第十九章(第4/14頁)

劉總驚訝地站起來,林秋葉也站了起來。

“這是法國的德爾柏克玫瑰香檳,1832年的品牌。這瓶酒的歷史有五十年,半個月前,朋友從法國給我帶來的。”廖文楓笑著說,“這瓶酒,是我專門給凱旋而歸的中國特種兵勇士準備的。”

何志軍站了起來,納悶地看著他。

“我們不認識,不過我和林秋葉女士很熟悉。”廖文楓笑著說。

“他是我們的客戶。”林秋葉緊張得很,“廖先生,今天是比較特殊的宴會…”

“我知道——所以我開了香檳,和各位勇士喝一杯就走。”廖文楓笑著說。

劉凱正要說話,一直坐在那裏觀察廖文楓的雷克明不緊不慢地說話了:“聽口音廖先生是閩南人?”

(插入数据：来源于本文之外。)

/-- Whatever an operation word does from a state of the invariant, it answers with no status 0. -/
theorem exec_decodeOpw {s : State} (h : s.Inv) (w : OpWord) :
    ∀ t, exec (decodeOpw w) s = .next t → NonzeroAnswers s t :=
  decodeOpw_rec (P := fun i => ∀ t, exec i s = .next t → NonzeroAnswers s t) w
    (fun _ _ ht => of_phySide (exec_phySide rfl ht)) (fun _ _ _ ht => of_phySide (exec_phySide rfl ht))
    (fun _ _ ht => of_phySide (exec_phySide rfl ht)) (fun _ _ _ _ ht => of_phySide (exec_phySide rfl ht))
    (by rintro code pressed _ ⟨⟩; exact hidKey s code pressed) (by rintro sel st _ ⟨⟩; exact hidMbtn s sel st)
    (by rintro x y _ ⟨⟩; exact hidMabs s x y) (by rintro dx dy _ ⟨⟩; exact hidMrel s dx dy)
    (by rintro hz v _ ⟨⟩; exact hidMwheel s hz v) (by rintro _ ⟨⟩; exact of_trace_eq rfl)
    (by rintro kr mr _ ⟨⟩; exact of_trace_eq rfl) (by rintro susp kr mr ko mo _ ⟨⟩; exact hidSync s susp kr mr ko mo)
    (by rintro b _ ⟨⟩; exact linkByte h b) (by rintro _ ⟨⟩; exact linkTick h)
    (by rintro m _ ⟨⟩; exact outSetKbd s m) (by rintro m _ ⟨⟩; exact outSetMouse s m)
    (by rintro _ ⟨⟩; exact of_trace_eq rfl) (by rintro m _ ⟨⟩; exact of_trace_eq rfl)
    (fun _ hi t ht => by cases (hi s).symm.trans ht; exact refl s)

end State.NonzeroAnswers

/-- Settles O57: nothing is answered on an empty port, and the operation of the word taken answers with no status 0. -/
theorem noResponseCarriesStatusZero : Obligations.NoResponseCarriesStatusZero := by
  intro s t h hstep
  cases hport : s.port with
  | nil =>
    rw [step_of_port_nil hport] at hstep
    cases hstep
    exact State.NonzeroAnswers.refl s
  | cons w rest =>
    rw [step_of_port_cons hport] at hstep
    exact State.NonzeroAnswers.exec_decodeOpw (h.takeWord rest) w t hstep

end Sys2Proof.Machine

/-! PROOFS. The bit engine: the line frame in the shifter, and the slots of a byte sent by the host. -/

namespace Sys2Proof.Machine

/-- The start bit and the stop bit of every line frame (rule R111). -/
theorem lineFrame_start_stop (par : Bool) (data : Byte) :
    (lineFrame par data).getLsbD 0 = false ∧ (lineFrame par data).getLsbD 10 = true := by
  simpa [frameOk] using frameOk_lineFrame par data

/-- Settles O13: the shifter holds the assembled line frame, read back field by field. -/
theorem lineFrameLoadsTheShifter : Obligations.LineFrameLoadsTheShifter := by
  intro s d par data
  obtain ⟨hstart, hstop⟩ := lineFrame_start_stop par data
  exact ⟨lineFrame par data, rfl, hstart, frameData_lineFrame par data, framePar_lineFrame par data, hstop⟩

/-! ### A byte sent by the host -/

/-- Two operations on one PHY line, one after the other. -/
theorem State.applyPhy_applyPhy (s : State) (d : Dev) (o o' : PhyOut) :
    (s.applyPhy d o).applyPhy d o' =
      s.applyPhy d { phy := o'.phy, errs := o.errs ++ o'.errs, events := o.events ++ o'.events } := by
  cases d <;> simp [State.applyPhy, State.setPhy]

/-- The engine step at the head of a list runs first. -/
theorem runInstrs_engStep {s : State} {d : Dev} {p : Phy} {hClk hData : Bool} {o : PhyOut} (is : List Instr)
    (hs : s.phy d = p) (hi : p.inited = true) (h : engSlot s.cfg d p hClk hData = some o) :
    runInstrs (.engStep d hClk hData :: is) s = runInstrs is (s.applyPhy d o) := by
  subst hs
  rw [runInstrs, exec_engStep hi h]

/-- Rule R164, with room in the receive FIFO. -/
theorem engSlot_deliver {c : Config} {d : Dev} {p : Phy} {hData : Bool} (hst : p.eng.st = .receiving)
    (hb : p.eng.bitn = 11) (hstop : p.eng.rxStop = true) (hroom : p.rxf.length < c.rxfDepth) :
    engSlot c d p true hData =
      some (wireOut d ({ p with rxf := p.rxf ++ [rxWord p.eng.rxPar p.eng.rxSh] }).toIdle [] true false) := by
  rw [engSlot_ack _ _ _ _ hst hb, hstop, if_pos rfl, engRxDeliver, pushOk_of_lt hroom, pushed_of_lt _ hroom, if_pos rfl]

/-- The PHY `p` in `RECEIVING`, slot `n` next, `sh` received so far (rules R157, R161). -/
def Phy.receivingAt (p : Phy) (n : Nat) (sh : Byte) : Phy :=
  { p with eng := { p.eng with
      st := .receiving, bitn := n, rxSh := sh, rxPar := false, rxStop := false, idleCnt := 0 } }

/-- The PHY `p` once the byte and its parity bit are delivered (rule R164). -/
def Phy.received (p : Phy) (data : Byte) (par : Bool) : Phy :=
  { p with
    rxf := p.rxf ++ [rxWord par data]
    eng := { p.eng with
      st := .idle, bitn := 11, rxSh := data, rxPar := par, rxStop := true, idleCnt := 0, dData := true } }

/-- The byte after the bits `bits`, the first of them in slot `n` (rule R161). -/
def shiftIn (sh : Byte) (n : Nat) : List Bool → Byte
  | [] => sh
  | b :: bs => shiftIn (setBit sh (n - 1) b) (n + 1) bs

/-- The bits of a byte, least significant first. -/
def byteBits (data : Byte) : List Bool :=
  [data.getLsbD 0, data.getLsbD 1, data.getLsbD 2, data.getLsbD 3, data.getLsbD 4, data.getLsbD 5, data.getLsbD 6,
    data.getLsbD 7]

theorem hostSendBits_eq (data : Byte) (par : Bool) :
    hostSendBits data par = false :: (byteBits data ++ [par, true, true]) := rfl

theorem shiftIn_byteBits (data : Byte) : shiftIn 0 1 (byteBits data) = data := by revert data; decide

section
variable {p : Phy} {d : Dev} (hi : p.inited = true)
include hi

/-- The data slots, from any of them on and for as many as are left (rule R161). -/
theorem runInstrs_dataSlots (is : List Instr) (bits : List Bool) {n : Nat} {sh : Byte} {s : State} (h1 : 1 ≤ n)
    (h9 : n + bits.length ≤ 9) (hs : s.phy d = p.receivingAt n sh) :
    runInstrs (bits.map (.engStep d true) ++ is) s =
      runInstrs is (s.applyPhy d { phy := p.receivingAt (n + bits.length) (shiftIn sh n bits), errs := []
                                   events := bits.map (.wire d true) }) := by
  induction bits generalizing n sh s with
  | nil => simp [shiftIn, ← hs, State.applyPhy]
  | cons b bits ih =>
    rw [List.length_cons] at h9
    have hslot : engSlot s.cfg d (p.receivingAt n sh) true b = some (engRxData d (p.receivingAt n sh) b) :=
      engSlot_data _ _ _ _ rfl h1 (show n ≤ 8 by omega)
    have hnext : engRxData d (p.receivingAt n sh) b =
        { phy := p.receivingAt (n + 1) (setBit sh (n - 1) b), errs := [], events := [.wire d true b] } := rfl
    rw [List.map_cons, List.cons_append, runInstrs_engStep _ hs hi hslot, hnext,
      ih (Nat.le_add_left 1 n) (by omega) (State.applyPhy_phy_self _ _ _), State.applyPhy_applyPhy]
    simp only [List.length_cons, List.map_cons, List.nil_append, List.singleton_append, shiftIn, Nat.add_assoc,
      Nat.add_comm 1]

/-- The parity slot, the stop slot and the acknowledge (rules R162 to R164). -/
theorem runInstrs_lastSlots (par : Bool) {data : Byte} {s : State} (hroom : p.rxf.length < s.cfg.rxfDepth)
    (hs : s.phy d = p.receivingAt 9 data) :
    runInstrs ([par, true, true].map (.engStep d true)) s =
      .next (s.applyPhy d { phy := p.received data par, errs := []
                            events := [.wire d true par, .wire d true true, .wire d true false] }) := by
  have hack : engSlot s.cfg d (engRxStop d (engRxParity d (p.receivingAt 9 data) par).phy true).phy true true =
      some { phy := p.received data par, errs := [], events := [.wire d true false] } :=
    engSlot_deliver rfl rfl rfl hroom
  rw [List.map_cons, runInstrs_engStep _ hs hi (engSlot_parity _ _ _ par rfl rfl), List.map_cons,
    runInstrs_engStep _ (State.applyPhy_phy_self _ _ _) hi (engSlot_stop _ _ _ true rfl rfl), State.applyPhy_applyPhy,
    List.map_cons, runInstrs_engStep _ (State.applyPhy_phy_self _ _ _) hi (by rw [State.applyPhy_cfg]; exact hack),
    State.applyPhy_applyPhy]
  rfl

/-- The twelve slots of a byte sent by the host (rule R114), run from `IDLE`. -/
theorem runInstrs_hostSend (data : Byte) (par : Bool) {s : State} (hst : p.eng.st = .idle)
    (hroom : p.rxf.length < s.cfg.rxfDepth) (hs : s.phy d = p) :
    runInstrs ((hostSendBits data par).map (.engStep d true)) s =
      .next (s.applyPhy d { phy := p.received data par, errs := []
                            events := .wire d false false :: ((byteBits data ++ [par, true]).map (.wire d true) ++
                              [.wire d true false]) }) := by
  have hreq : engSlot s.cfg d p true false =
      some { phy := p.receivingAt 1 0, errs := [], events := [.wire d false false] } := engSlot_request _ _ _ hst
  rw [hostSendBits_eq, List.map_cons, runInstrs_engStep _ hs hi hreq, List.map_append,
    runInstrs_dataSlots hi _ (byteBits data) (Nat.le_refl 1) (Nat.le_refl 9) (State.applyPhy_phy_self _ _ _),
    State.applyPhy_applyPhy, shiftIn_byteBits,
    runInstrs_lastSlots hi par (by simpa using hroom) (State.applyPhy_phy_self _ _ _), State.applyPhy_applyPhy]
  simp

end

/-- Settles O19: the state after the twelve slots, read field by field. -/
theorem receptionDeliversTheByte : Obligations.ReceptionDeliversTheByte := by
  intro s d data par hi hst hroom
  refine ⟨_, runInstrs_hostSend hi data par hst hroom rfl, ?_, State.applyPhy_trace _ _ _, ?_⟩
  · rw [State.applyPhy_phy_self]
    rfl
  · rw [State.applyPhy_phy_self]
    exact ⟨rfl, rfl, rfl, rfl, rfl, by simp⟩

end Sys2Proof.Machine

/-! PROOFS. The mode tables, and where the event commands go. -/

namespace Sys2Proof.Machine

/-! ### The mode codes (rule R126) -/

section
variable {c : Config}

theorem decodeKbd_kbdCode (h : c.modes.Wf) (m : KbdMode) : decodeKbd c (kbdCode c m) = some m := by
  obtain ⟨hk, -⟩ := h
  have hr := List.nodup_reverse.2 hk
  cases m with
  | none => exact if_pos rfl
  | _ => simp_all [decodeKbd, kbdCode]

theorem decodeMouse_mouseCode (h : c.modes.Wf) (m : MouseMode) : decodeMouse c (mouseCode c m) = some m := by
  obtain ⟨-, hm⟩ := h
  have hr := List.nodup_reverse.2 hm
  cases m with
  | none => exact if_pos rfl
  | _ => simp_all [decodeMouse, mouseCode]

theorem kbdCode_of_decodeKbd {code : ModeCode} {m : KbdMode} (h : decodeKbd c code = some m) : kbdCode c m = code := by
  unfold decodeKbd at h
  repeat' split at h
  all_goals cases h
  all_goals next hcode => exact hcode.symm

theorem mouseCode_of_decodeMouse {code : ModeCode} {m : MouseMode} (h : decodeMouse c code = some m) :
    mouseCode c m = code := by
  unfold decodeMouse at h
  repeat' split at h
  all_goals cases h
  all_goals next hcode => exact hcode.symm

/-- The codes of the keyboard table that name no mode, with the default codes (rule R135). -/
theorem decodeKbd_default (h : c.modes = Config.defaultModes) : ∀ code ∈ [2, 4, 5, 6, 7], decodeKbd c code = none := by
  simp only [decodeKbd, h]
  decide

theorem decodeMouse_default (h : c.modes = Config.defaultModes) : ∀ code ∈ [5, 6, 7], decodeMouse c code = none := by
  simp only [decodeMouse, h]
  decide

/-! ### The capability bits (rule R127) -/

theorem and_mask_bne_zero (v : Byte) :
    (v &&& 0x01 != 0) = v.getLsbD 0 ∧ (v &&& 0x02 != 0) = v.getLsbD 1 ∧ (v &&& 0x04 != 0) = v.getLsbD 2 := by
  revert v
  decide

/-! ### The mask byte (rules R308, R361) -/

theorem getLsbD_fieldAt (code : ModeCode) {lo i : Nat} (hi : i < 8) :
    (fieldAt code lo).getLsbD i = (!decide (i < lo) && code.getLsbD (i - lo)) := by
  rw [fieldAt, BitVec.getLsbD_shiftLeft, BitVec.getLsbD_setWidth]
  have h : i - lo < 8 := by omega
  simp [hi, h]

theorem extract_fieldAt_self (code : ModeCode) {lo : Nat} (h : lo + 3 ≤ 8) :
    (fieldAt code lo).extractLsb' lo 3 = code := by
  apply BitVec.eq_of_getLsbD_eq
  intro i hi
  rw [BitVec.getLsbD_extractLsb', getLsbD_fieldAt code (by omega)]
  simp [hi]

/-- Two fields that do not overlap do not see each other. -/
theorem extract_fieldAt_disjoint (code : ModeCode) {lo other : Nat} (h : lo + 3 ≤ 8)
    (hd : lo + 3 ≤ other ∨ other + 3 ≤ lo) : (fieldAt code other).extractLsb' lo 3 = 0#3 := by
  apply BitVec.eq_of_getLsbD_eq
  intro i hi
  rw [BitVec.getLsbD_extractLsb', getLsbD_fieldAt code (by omega), BitVec.getLsbD_zero]
  rcases hd with hd | hd
  · have hlt : lo + i < other := by omega
    simp [hlt]
  · simp [BitVec.getLsbD_of_ge code (lo + i - other) (by omega)]

variable (hl : c.layout.Wf) (k : KbdMode) (m : MouseMode)
include hl

theorem extract_modeMask_kbd : (modeMask c k m).extractLsb' c.layout.kbdLo 3 = kbdCode c k := by
  obtain ⟨hk, -, hd⟩ := hl
  rw [modeMask, BitVec.extractLsb'_or, extract_fieldAt_self _ hk, extract_fieldAt_disjoint _ hk hd, BitVec.zero_or]

theorem extract_modeMask_mouse : (modeMask c k m).extractLsb' c.layout.mouseLo 3 = mouseCode c m := by
  obtain ⟨-, hm, hd⟩ := hl
  rw [modeMask, BitVec.extractLsb'_or, extract_fieldAt_self _ hm, extract_fieldAt_disjoint _ hm hd.symm,
    BitVec.or_zero]

/-- A boot mask boots the keyboard mode whose code it holds, if that is available. -/
theorem bootKbd_modeMask (hc : c.modes.Wf) (ha : kbdAvailable c k = true) : bootKbd c (modeMask c k m) = k := by
  rw [bootKbd, extract_modeMask_kbd hl, selectKbd_eq_some.2 ⟨decodeKbd_kbdCode hc k, ha⟩, Option.getD_some]

theorem bootMouse_modeMask (hc : c.modes.Wf) (ha : mouseAvailable c m = true) : bootMouse c (modeMask c k m) = m := by
  rw [bootMouse, extract_modeMask_mouse hl, selectMouse_eq_some.2 ⟨decodeMouse_mouseCode hc m, ha⟩, Option.getD_some]

end

/-- Under the default layout the two fields stand side by side. -/
theorem modeMask_default {c : Config} (h : c.layout = Config.defaultLayout) (k : KbdMode) (m : MouseMode) :
    modeMask c k m = 0#2 ++ mouseCode c m ++ kbdCode c k := by
  have key : ∀ x y : ModeCode, fieldAt x 3 ||| fieldAt y 0 = 0#2 ++ x ++ y := by decide
  rw [modeMask, h]
  exact key _ _

/-- Settles O43: the tables both ways, the capability bits, and the two fields of the mask byte. -/
theorem modeTablesDecodeTheirCodes : Obligations.ModeTablesDecodeTheirCodes := by
  intro c hc
  refine ⟨decodeKbd_kbdCode hc, decodeMouse_mouseCode hc, fun _ _ => kbdCode_of_decodeKbd,
    fun _ _ => mouseCode_of_decodeMouse, fun h => ⟨decodeKbd_default h, decodeMouse_default h⟩,
    fun husb hps2 hleg => ?_, fun k m => ⟨fun h => modeMask_default h k m,
      fun hl => ⟨bootKbd_modeMask hl k m hc, bootMouse_modeMask hl k m hc⟩⟩⟩
  obtain ⟨h0, h1, h2⟩ := and_mask_bne_zero c.avail
  simp only [kbdAvailable, mouseAvailable, hasCap, husb, hps2, hleg, h0, h1, h2, and_self]

/-! ### The event commands (rules R297 to R302) -/

section
variable {s : State}

theorem State.routeKey_usb (h : s.out.kbdMode = .usb) (code : Byte) (pressed : Bool) :
    s.routeKey code pressed = s.hidKey code pressed := by rw [State.routeKey, h]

“對,我是台灣人。”廖文楓笑著看他的淩厲眼神絲毫不躲閃,“台灣人沒有資格來慶祝中國人民解放軍的勝利嗎?”

何志軍也一激靈,看劉凱和林秋葉。

“廖先生,今天的場合確實不方便你出席。”劉凱只能笑著說,“這幾位在座的都是現役軍人,沒有經過組織的允許,他們是不能和境外人士結識的。”

“解放軍的規矩我很明白。”廖文楓還是那麽笑著,“我來也不是想給各位找麻煩。我自我介紹一下——廖文楓,祖籍河北大名,父親是國民革命軍第54軍上尉連長,1949年到台灣後不久退出現役。我於1984年參加國民革命軍,在海軍陸戰隊服役,曾經在海軍蛙人連、水下爆破大隊和特勤隊待過,也是特種兵出身。——我今天來,不是作為國民革命軍退役特種兵,而是作為中國軍隊的退役特種兵,來祝賀各位在愛沙尼亞為中國特種兵贏得的榮譽!”

何志軍仔細看著他。

雷克明似乎是不經意地*在椅子上,眼鏡後面的眼睛銳利無比。

“國民革命軍海軍陸戰隊把鱷魚作為勇士的象征,所以我今天送給大家一條鱷魚。”廖文楓對這種眼神沒有絲毫畏懼依舊笑容滿面,“這瓶香檳,我拿了好半天了,不知道哪位開?”

“我開。”雷克明站起來,臉上是淡淡的笑意。

“好。”廖文楓把香檳遞給他。

雷克明非常熟練開了香檳,沫子飛出來。

擺在一起的杯子嘩啦啦都倒上,雷克明拿起一杯遞給何志軍,自己也拿起一杯:“都端起來吧,廖先生的一片好意我們不能拂!幹!”

大家就都拿起來一起幹了。

廖文楓抹抹嘴巴:“痛快!廖某對這種榮幸不勝感激,告辭了!”他放下杯子轉身出去了。

“老雷,我去廁所,你和我一起去吧。”何志軍放下杯子問。

雷克明站起來跟他出去了。在洗手間確定沒人後,何志軍問:“這個台灣人這個時候冒出來不正常,要不要軍區情報部組織力量監控起來?你是這方面的行家,你說說你的意見。”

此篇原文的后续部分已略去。